Items from a dataset:
theorem storeInd (hb : s.bnk = !b) (rd : Reg) (d : Bool) (mark : PtrMark) (rs : Reg) :
    BankApart b v (storeInd rd d mark rs s) (storeInd rd d mark rs (s.setBank b v)) := by
  have hpre : (preStep d mark rs s).bnk = !b := by rw [preStep_eq]; split <;> simpa using hb
  refine guarded _ ?_
  simp only [State.preStep_setBank hb, State.dataAddr_setBank, State.x_setBank hpre]
  refine (memWrite _ _ _).andThen fun t ht => next (State.postStep_setBank ?_ d mark rs)
  obtain ⟨-, rfl⟩ := (memWrite_next _ _ _ t).1 ht
  exact hpre

theorem aluA16w (hb : s.bnk = !b) (op : AluOp) (rd : Reg) (y addr : Word) :
    BankApart b v (aluA16w op rd y addr s) (aluA16w op rd y addr (s.setBank b v)) := by
  simp only [Machine.aluA16w, State.x_setBank hb, State.setBank_flagC]
  split
  · exact (memWrite _ _ s).andThen fun t _ => next (t.setAluFlags_setBank b v op _ y)
  · exact next (s.setAluFlags_setBank b v op _ y)

theorem bitReg (hb : s.bnk = !b) (o : BitOp) (rd : Reg) (k : BitVec 4) :
    BankApart b v (bitReg o rd k s) (bitReg o rd k (s.setBank b v)) := by
  refine guarded _ (next ?_)
  rw [State.x_setBank hb]
  cases o
  case tstb => exact s.writeSr_setBank b v _ _
  all_goals exact State.writeBack_setBank hb _ _ rd _

theorem bitMem (hb : s.bnk = !b) (o : BitOp) (d : Bool) (rd : Reg) (k : BitVec 4) :
    BankApart b v (bitMem o d rd k s) (bitMem o d rd k (s.setBank b v)) := by
  refine guarded _ ?_
  simp only [State.x_setBank hb, State.dataAddr_setBank, memRead_setBank]
  refine andThen_same _ fun old => ?_
  cases o
  case tstb => exact next (s.writeSr_setBank b v _ _)
  all_goals exact (memWrite _ _ s).andThen fun t _ => next (t.writeSr_setBank b v _ _)

theorem shift16 (hb : s.bnk = !b) (k : LongShift) (rd rs : Reg) :
    BankApart b v (execShape (.shift16 k rd rs) s) (execShape (.shift16 k rd rs) (s.setBank b v)) := by
  cases k
  case asr | lsl | lsr =>
    refine guarded _ (next ?_)
    rw [State.x_setBank hb, State.x_setBank hb, State.setX_setBank hb, State.drawSr_setBank]
  case asror | lslor | lsror =>
    refine guarded _ (next ?_)
    simp only [State.x_setBank hb, State.setMr_setBank hb, State.drawSr_setBank]
  case rol | ror =>
    refine guarded _ (next ?_)
    simp only [State.x_setBank hb, State.setBank_flagC, State.writeBack_setBank hb]

theorem writeEach (ws : List (Word × Word)) (s : State) :
    BankApart b v (writeEach ws s) (writeEach ws (s.setBank b v)) := by
  induction ws generalizing s with
  | nil => rfl
  | cons w ws ih => exact (memWrite _ _ s).andThen fun t _ => ih t

theorem firMove (xd : Word) (samples : List Word) (s : State) :
    BankApart b v (firMove xd samples s) (firMove xd samples (s.setBank b v)) := by
  simp only [Machine.firMove, State.setBank_fir, State.setBank_plat]
  split
  · exact next rfl
  · exact writeEach _ s

theorem innerProduct (hb : s.bnk = !b) (k : MulKind) (rd : Reg) (n : BitVec 4) (rs : Reg) :
    BankApart b v (innerProduct k rd n rs s) (innerProduct k rd n rs (s.setBank b v)) := by
  refine guarded _ ?_
  simp only [State.x_setBank hb, readLevels_setBank, State.setBank_fra]
  refine andThen_same _ fun data => (firMove _ _ s).andThen fun t ht => next ?_
  have hbt : t.bnk = !b := by rw [firMove_keeps _ _ s t ht]; exact hb
  rw [State.setMr_setBank hbt, State.setSb_setBank, State.mulsAdjust_setBank (by simpa using hbt),
    State.mulsFlag_setBank]

theorem divSign (hb : s.bnk = !b) : BankApart b v (divSign s) (divSign (s.setBank b v)) := by
  refine next ?_
  simp only [State.setBank_plat, State.x_setBank hb, State.mr_setBank hb, State.setBank_aq, State.setMr_setBank hb,
    State.setAq_setBank]

theorem divQuotient (hb : s.bnk = !b) : BankApart b v (divQuotient s) (divQuotient (s.setBank b v)) := by
  refine next ?_
  simp only [State.setBank_plat, State.x_setBank hb, State.mr_setBank hb, State.setBank_aq, State.setMr_setBank hb,
    State.setAq_setBank]

/-! #### Every instruction -/

theorem execShape (hb : s.bnk = !b) (sh : Shape) :
    BankApart b v (execShape sh s) (execShape sh (s.setBank b v)) := by
  cases sh
  case branch c back imm =>
    refine next ?_
    rw [State.condHolds_setBank, branchTarget, State.setBank_lpc, State.setLpc_setBank]
    split <;> rfl
  case retf => exact popFrame s
  case reti => exact returnInterrupt hb
  case bpIm6 op rd imm =>
    have haddr : addrBp imm (s.setBank b v) = addrBp imm s := by simp only [addrBp, State.x_setBank hb]
    simp only [Machine.execShape, storeBpIm6, aluBpIm6, haddr, State.x_setBank hb]
    split
    · exact guarded _ (memWrite _ _ s)
    · exact guarded _ (aluFrom hb op rd _ _)
  case im6 op rd imm =>
    refine guarded _ (next ?_)
    rw [State.x_setBank hb, State.aluFinish_setBank hb]
  case ind op rd d mark rs =>
    simp only [Machine.execShape]
    split
    · exact storeInd hb rd d mark rs
    · exact aluInd hb op rd d mark rs
  case reg op rd rs =>
    refine next ?_
    rw [State.x_setBank hb, State.x_setBank hb, State.aluFinish_setBank hb]
  case im16 op rd rs imm =>
    refine next ?_
    rw [State.x_setBank hb, State.aluFinish_setBank hb]
  case a16 op rd rs addr =>
    simp only [Machine.execShape, aluA16, State.x_setBank hb]
    exact aluFrom hb op rd _ _
  case a16w op rd rs addr =>
    simp only [Machine.execShape, storeA16w, State.x_setBank hb]
    split
    · exact memWrite _ _ s
    · exact aluA16w hb op rd _ addr
  case shifted op k rd n rs =>
    refine next ?_
    simp only [State.x_setBank hb, State.setBank_sb, State.setSb_setBank]
    exact State.aluFinish_setBank (by simpa using hb) op rd _ _
  case a6 op rd addr =>
    simp only [Machine.execShape, storeA6, aluA6, State.x_setBank hb]
    split
    · exact memWrite _ _ s
    · exact aluFrom hb op rd _ _
  case push rd n rs => exact guarded _ (pushEach hb rs _)
  case pop rd n rs => exact guarded _ (popEach hb rs _)
  case bitRr o rd rs =>
    simp only [Machine.execShape, State.x_setBank hb]
    exact bitReg hb o rd _
  case bitRo o rd k => exact bitReg hb o rd k
  case bitMr o d rd rs =>
    simp only [Machine.execShape, State.x_setBank hb]
    exact bitMem hb o d rd _
  case bitMo o d rd k => exact bitMem hb o d rd k
  case shift16 k rd rs => exact shift16 hb k rd rs
  case mul k rd rs =>
    refine guarded _ (next ?_)
    rw [State.x_setBank hb, State.x_setBank hb, State.setBank_fra, State.setMr_setBank hb]
  case muls k rd n rs => exact innerProduct hb k rd n rs
  case dsIm6 imm => exact next (s.setDs_setBank b v imm)
  case movRsDs rs =>
    refine next ?_
    rw [State.setBank_ds, State.setX_setBank hb]
  case movDsRs rs =>
    refine next ?_
    rw [State.x_setBank hb, State.setDs_setBank]
  case movRsFr rs =>
    refine next ?_
    rw [State.setBank_frWord, State.setX_setBank hb]
  case movFrRs rs =>
    refine next ?_
    rw [State.x_setBank hb, State.setFr_setBank]
  case call addr => exact callTo hb addr
  case goto addr => exact next (s.setLpc_setBank b v addr)
  case gotoMr =>
    refine next ?_
    rw [State.mrTarget_setBank hb, State.setLpc_setBank]
  case mode m => exact next (s.writeFr_setBank b v _ _)
  case brk => exact enterBreak hb
  case callMr =>
    simp only [Machine.execShape, State.mrTarget_setBank hb]
    exact callTo hb _
  case divs => exact divSign hb
  case divq => exact divQuotient hb
  case exp =>
    refine next ?_
    rw [State.x_setBank hb, State.setX_setBank hb]
  case nop => exact next rfl

end BankApart

end Sys2Proof.Machine
end

section
/-! ## The statements of `10_state.md` settled -/

namespace Sys2Proof.Settled

open Sys2Proof.Machine

/-- Settles O12: a step is made of updates, each of which keeps the invariant. -/
theorem machineInvariantKept : Obligations.MachineInvariantKept := by
  intro s t hs h
  obtain ⟨-, hreset⟩ | ⟨-, src, -, hentry⟩ | ⟨-, -, hrun⟩ := (step_next s t).1 h
  · exact inv_of_resetStep hreset hs
  · exact inv_of_runEntry hentry hs
  · exact inv_of_runInstr hrun hs

/-- Settles O18: the updates of an instruction write the flags only through masks that R30 lists, or SR whole. -/
theorem onlyListedFlagsChange : Obligations.OnlyListedFlagsChange := by
  intro i s t k h hk hlisted hwhole
  have hupdates := Updates.of_exec h
  rw [hwhole] at hupdates
  exact hupdates.flag hk hlisted

/-- Settles O13: nothing is listed in memory after reset, and FR is 0x0008. -/
theorem invariantAtReset : Obligations.InvariantAtReset := ⟨reset_mem_wf, by decide⟩

/-- Settles O11: FR after reset is 0x0008, so that each of its fields is as stated, and PC is read from the vector
of the reset platform. -/
theorem resetLeavesStatedValues : Obligations.ResetLeavesStatedValues := by
  have hfr : State.reset.fr = 0x0008#16 := rfl
  refine ⟨?_, ?_, ?_, ?_, ?_, ?_, ?_, ?_, ?_, ?_, rfl, rfl, rfl, rfl, rfl⟩
  all_goals
    simp only [State.aq, State.bnk, State.fra, State.fir, State.sb, State.fiqOn, State.irqOn, State.ine, State.pri,
      State.frWord, hfr]
    decide
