/-- R91, R6: the configuration and its profile are well formed, the reference clock's profile is the one the formulas give,
and for every configuration's times and every clock each count is the formula's: the three pulse counts the nearest whole
number of cycles, half up (`n = floor(x + 1/2)`, that is `n <= x + 1/2 < n + 1`), the quiet period rounded up. (That
`TICK_CYC` rounds down is the model's choice, log 24; that 8 MHz takes the printed counts, log 23.) -/
def Obligations.ProfilesFollowTheFormula : Prop :=
  config.wf = true ∧ config.profile = some profileA ∧ Profile.ofClock config 8000000 = profileA ∧ profileA.wf = true ∧
  ∀ (c : Config) (f : Nat), (Profile.ofClock c f).fClk = f ∧
    nearestHalfUp (Profile.ofClock c f).t0hCyc (c.t0hNs * f) ∧
    nearestHalfUp (Profile.ofClock c f).t1hCyc (c.t1hNs * f) ∧
    nearestHalfUp (Profile.ofClock c f).slotCyc (c.tSlotNs * f) ∧
    c.quietNs * f ≤ (Profile.ofClock c f).quietCyc * 1000000000 ∧
    (Profile.ofClock c f).quietCyc * 1000000000 < c.quietNs * f + 1000000000 ∧
    (Profile.ofClock c f).tickCyc * 1000000000 ≤ c.tTickNs * f ∧
    c.tTickNs * f < ((Profile.ofClock c f).tickCyc + 1) * 1000000000

/-- R9: the cycle level does nothing of its own: every clock cycle is at most three moves of the event level, on the
state with the presented word on the port, as far as the event level sees. -/
def Obligations.CyclesRefineEvents : Prop :=
  ∀ (p : Profile) (inp : CycleIn) (s t : State), cycle p inp s = .next t →
    ∃ ms : List Move, ms.length ≤ 3 ∧
      ∃ u, moveAll ms { s with cmds := if inp.cmdValid && s.cmdReady then [inp.cmd] else [] } = .next u ∧
        eventView u = eventView t

/-- R88 to R90, R244, R245: at the cycle level a SEND of written colours holds `cmd_ready` low for exactly
`24 * count * SLOT_CYC + QUIET_CYC` cycles after the one that accepts it, and puts exactly the waveform of its pulses
and of the quiet period on DOUT, slots without a gap, whatever the ports do and whenever ticks fall. (That a
cycle's level is read in the state after its edge, and at which cycle of a slot its step falls, are the model's choice:
log 10.) -/
def Obligations.SendDrivesItsWaveform : Prop :=
  ∀ (p : Profile) (s : State) (base count : Byte) (ins : List CycleIn),
    p.wf = true → s.encPhase = .idle → base.toNat + count.toNat ≤ 60 →
    coloursWritten s.cb base.toNat count.toNat → (∀ inp ∈ ins, inp.rst = false) →
    ins.length = 24 * count.toNat * p.slotCyc + p.quietCyc →
    ∃ s0 t, cycle p ⟨false, true, encode (.send base count)⟩ s = .next s0 ∧
      runCycles p ins s0 =
        some ((framePulses s.cb base.toNat count.toNat ++ [LineEvent.quiet]).flatMap (waveform p), t) ∧
      t.line = s.line ++ framePulses s.cb base.toNat count.toNat ++ [.quiet] ∧
      t.pc = s.pc + 1 ∧ t.cmdReady = true ∧
      (∀ k < ins.length, ∃ l u, runCycles p (ins.take k) s0 = some (l, u) ∧ u.cmdReady = false)

/-- R246, R27: `TDIV` counts from 0 to `TICK_CYC - 1`: no cycle takes it out of that range, nor so out of its
`ceil(log2(TICK_CYC))` bits; and from a START on, with no further command, ticks are `TICK_CYC` cycles apart, the first
`TICK_CYC` cycles after the START: after `n` cycles the handler has run `n / TICK_CYC` times. -/
def Obligations.TicksComeEveryTickCyc : Prop :=
  (∀ (p : Profile) (inp : CycleIn) (s t : State), p.wf = true → s.tdiv < p.tickCyc → cycle p inp s = .next t →
    t.tdiv < p.tickCyc ∧ t.tdiv < 2 ^ p.tdivBits) ∧
  ∀ (p : Profile) (s : State) (ins : List CycleIn),
    p.wf = true → s.encPhase = .idle → s.ie = true →
    (∀ inp ∈ ins, inp.rst = false ∧ inp.cmdValid = false) →
    ∃ s0 t, cycle p ⟨false, true, 0x31000000⟩ s = .next s0 ∧ s0.count = s.period ∧
      runCycles p ins s0 = some (List.replicate ins.length false, t) ∧
      t.tdiv = ins.length % p.tickCyc ∧
      t.count = (handler^[ins.length / p.tickCyc] s0).count ∧ t.tf = (handler^[ins.length / p.tickCyc] s0).tf

/-- R204: a tick in the cycle of a command comes first: the cycle is the command's `exec` on the state the tick left,
whatever the command is (a SEND of no colour also ends its transmission on that edge). So a TFTAC in the cycle of the
raising tick answers 1; a SEND begins after the handler has run, with `TPEND = 0`; a STOP stops after the tick is
handled. A tick in the cycle of the end-of-transmission step comes after it and runs the handler itself. (That this
step falls in the last cycle of the last slot is the model's choice, log 10; that the port's old response is gone before
the command's is log 12.) -/
def Obligations.SameCycleOrder : Prop :=
  ∀ (p : Profile) (s : State), p.wf = true → tickDue p s = true →
    (s.encPhase = .idle → ∀ (w : Word) (i : Instr), decode w = .command i → (∀ base, i ≠ .send base 0) →
      cycle p ⟨false, true, w⟩ s = exec i (tick { s with tdiv := 0, dout := false, rsp := none })) ∧
    (s.encPhase = .idle → ∀ base : Byte, base.toNat ≤ 60 →
      cycle p ⟨false, true, encode (.send base 0)⟩ s = .next { encEnd { tick s with
        tdiv := 0, dout := false, encBase := base, encCnt := 0, encPos := 0, ie := false } with encCyc := 0 }) ∧
    (s.encPhase = .idle → s.ie = true → s.tpend = false →
      (s.count = 1 → ∃ t, cycle p ⟨false, true, 0x35000000⟩ s = .next t ∧ t.rsp = some 1 ∧ t.tf = false) ∧
      (∀ base count : Byte, base.toNat + count.toNat ≤ 60 →
        ∃ t, cycle p ⟨false, true, encode (.send base count)⟩ s = .next t ∧
          t.tpend = false ∧ t.count = (handler s).count ∧ t.tf = (handler s).tf ∧ t.encPhase ≠ .idle) ∧
      (∃ t, cycle p ⟨false, true, 0x32000000⟩ s = .next t ∧ t.run = false ∧
        t.count = (handler s).count ∧ t.tf = (handler s).tf)) ∧
    (∀ inp : CycleIn, inp.rst = false → s.encPhase = .tx → s.encPos.toNat + 1 = 24 * s.encCnt.toNat →
      s.encCyc + 1 = p.slotCyc → coloursWritten s.cb s.encBase.toNat s.encCnt.toNat →
      ∃ t, cycle p inp s = .next t ∧ t.encPhase = .quiet ∧ t.ie = true ∧ t.tpend = false ∧
        t.count = (handler^[if s.tpend then 2 else 1] s).count ∧ t.tf = (handler^[if s.tpend then 2 else 1] s).tf)

/-- R233: a transmission no longer than one tick time loses no tick: over its cycles the handler runs exactly as often
as the divider wraps. In profile A that is a SEND of at most 33 colours. (That the end-of-transmission step falls on the
last slot's last edge is the model's choice: log 10. A SEND of no colour has no slot and is not meant.) -/
def Obligations.ShortFramesLoseNoTick : Prop :=
  (∀ count : Nat, 24 * count * profileA.slotCyc ≤ profileA.tickCyc ↔ count ≤ 33) ∧
  ∀ (p : Profile) (s : State) (ins : List CycleIn),
    p.wf = true → s.encPhase = .tx → s.encPos = 0 → s.encCyc = 0 → s.ie = false → s.tpend = false →
    s.run = true → s.tdiv < p.tickCyc → 1 ≤ s.encCnt.toNat →
    24 * s.encCnt.toNat * p.slotCyc ≤ p.tickCyc → coloursWritten s.cb s.encBase.toNat s.encCnt.toNat →
    (∀ inp ∈ ins, inp.rst = false) → ins.length = 24 * s.encCnt.toNat * p.slotCyc →
    ∃ l t, runCycles p ins s = some (l, t) ∧ t.encPhase = .quiet ∧ t.tpend = false ∧
      t.tdiv = (s.tdiv + ins.length) % p.tickCyc ∧
      t.count = (handler^[(s.tdiv + ins.length) / p.tickCyc] s).count ∧
      t.tf = (handler^[(s.tdiv + ins.length) / p.tickCyc] s).tf

/-! ## The pattern table, the assembler, the reference master -/

/-- R93, R36: level `k` lights exactly the `k` lowest positions, so each level lights one additional position; and the
port `IND_OUT` carries `IND_PATTERN` in every state, so after an evaluation that ends in `On` exactly the `TUNE` lowest
positions of the port are lit. -/
def Obligations.PatternLightsOnePositionPerLevel : Prop :=
  (∀ (k : BitVec 3) (i : Nat), i < 8 → ((maskAt config k).getLsbD i = true ↔ i < k.toNat)) ∧
  (∀ s : State, s.indOut = s.indPattern) ∧
  ∀ (s t : State) (sample : Half), exec (.istep sample) s = .next t → t.istate = .on →
    ∀ i, i < 8 → (t.indOut.getLsbD i = true ↔ i < t.tune.toNat)

/-- R86, R87: the assembler's examples, and what each pseudo-instruction expands to. -/
def Obligations.AssemblerExamples : Prop :=
  assemble ["CBW R, 0, 10".toList, "CBW B, 2, 0xFF ; blue".toList, "SEND 0, 3".toList, "CFG 1".toList,
      "TSTEP 1, 0".toList, "ISTEP 450".toList, "RDR 7".toList] =
    some [0x1000000A, 0x100202FF, 0x20000003, 0x30000001, 0x40000002, 0x500001C2, 0x60000007] ∧
  (∀ idx r g b : Byte, (Pseudo.clw idx r g b).expand = [.cbw 0 idx r, .cbw 1 idx g, .cbw 2 idx b]) ∧
  (∀ n : Byte, (Pseudo.allOff n).expand =
    (List.range n.toNat).flatMap (fun i => (Pseudo.clw (BitVec.ofNat 8 i) 0 0 0).expand)) ∧
  (∀ n : Byte, (Pseudo.frame n).expand = [.send 0 n]) ∧ Pseudo.observe.expand = [.tftac] ∧
  (∀ q : Half, (Pseudo.configure q).expand = [.cfg q]) ∧ Pseudo.startCall.expand = [.start] ∧
  Pseudo.stopCall.expand = [.stop]

/-- R191, R192, and a boot that keeps R232's order: from power-on the reference master starts the Tick Source, after a CFG where it wants another period
than the default; and in one outer iteration, with no tick between its commands, it issues TSTEP with the levels it
polled, TFTAC, ISTEP with a fresh sample exactly when the flag was raised, and RDR 7, and hears register 7, on which it
chooses its mode. (The boot before the loop is the model's choice, log 18: R191 gives none, and R232 fixes only that CFG
comes before START. So is TFTAC, log 18, where R191 also allows TFRD and TFCLR.) -/
def Obligations.MasterPollsThenEvaluates : Prop :=
  ∀ env : Collaborators,
    (∃ z, systemRun config env 1 (System.initial none) = .next z ∧ z.master.place = .poll ∧
      exec .start State.reset = .next z.block ∧ z.block.run = true) ∧
    (∀ p : Half, p ≠ 0 → ∃ z, systemRun config env 2 (System.initial (some p)) = .next z ∧ z.master.place = .poll ∧
      execAll [.cfg p, .start] State.reset = .next z.block ∧
      z.block.run = true ∧ z.block.period = p ∧ z.block.count = p) ∧
    ∀ y : System, y.master.place = .poll → y.block.encPhase = .idle →
      ∃ z, systemRun config env 4 y = .next z ∧
        execAll [.tstep env.a env.b, .tftac, .istep (if y.block.tf then env.latest else y.master.sample), .rdr 7]
          { y.block with cmds := [] } = .next z.block ∧
        z.master.place = .heardIndicator ∧ z.master.answer = z.block.rsp ∧ z.master.a = env.a ∧ z.master.b = env.b ∧
        z.master.sample = (if y.block.tf then env.latest else y.master.sample)
end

*Exercise instructions*
Scan the records above, then copy out each line that mentions "reference".

*Answer to this problem*
/-- R91, R6: the configuration and its profile are well formed, the reference clock's profile is the one the formulas give,
/-! ## The pattern table, the assembler, the reference master -/
/-- R191, R192, and a boot that keeps R232's order: from power-on the reference master starts the Tick Source, after a CFG where it wants another period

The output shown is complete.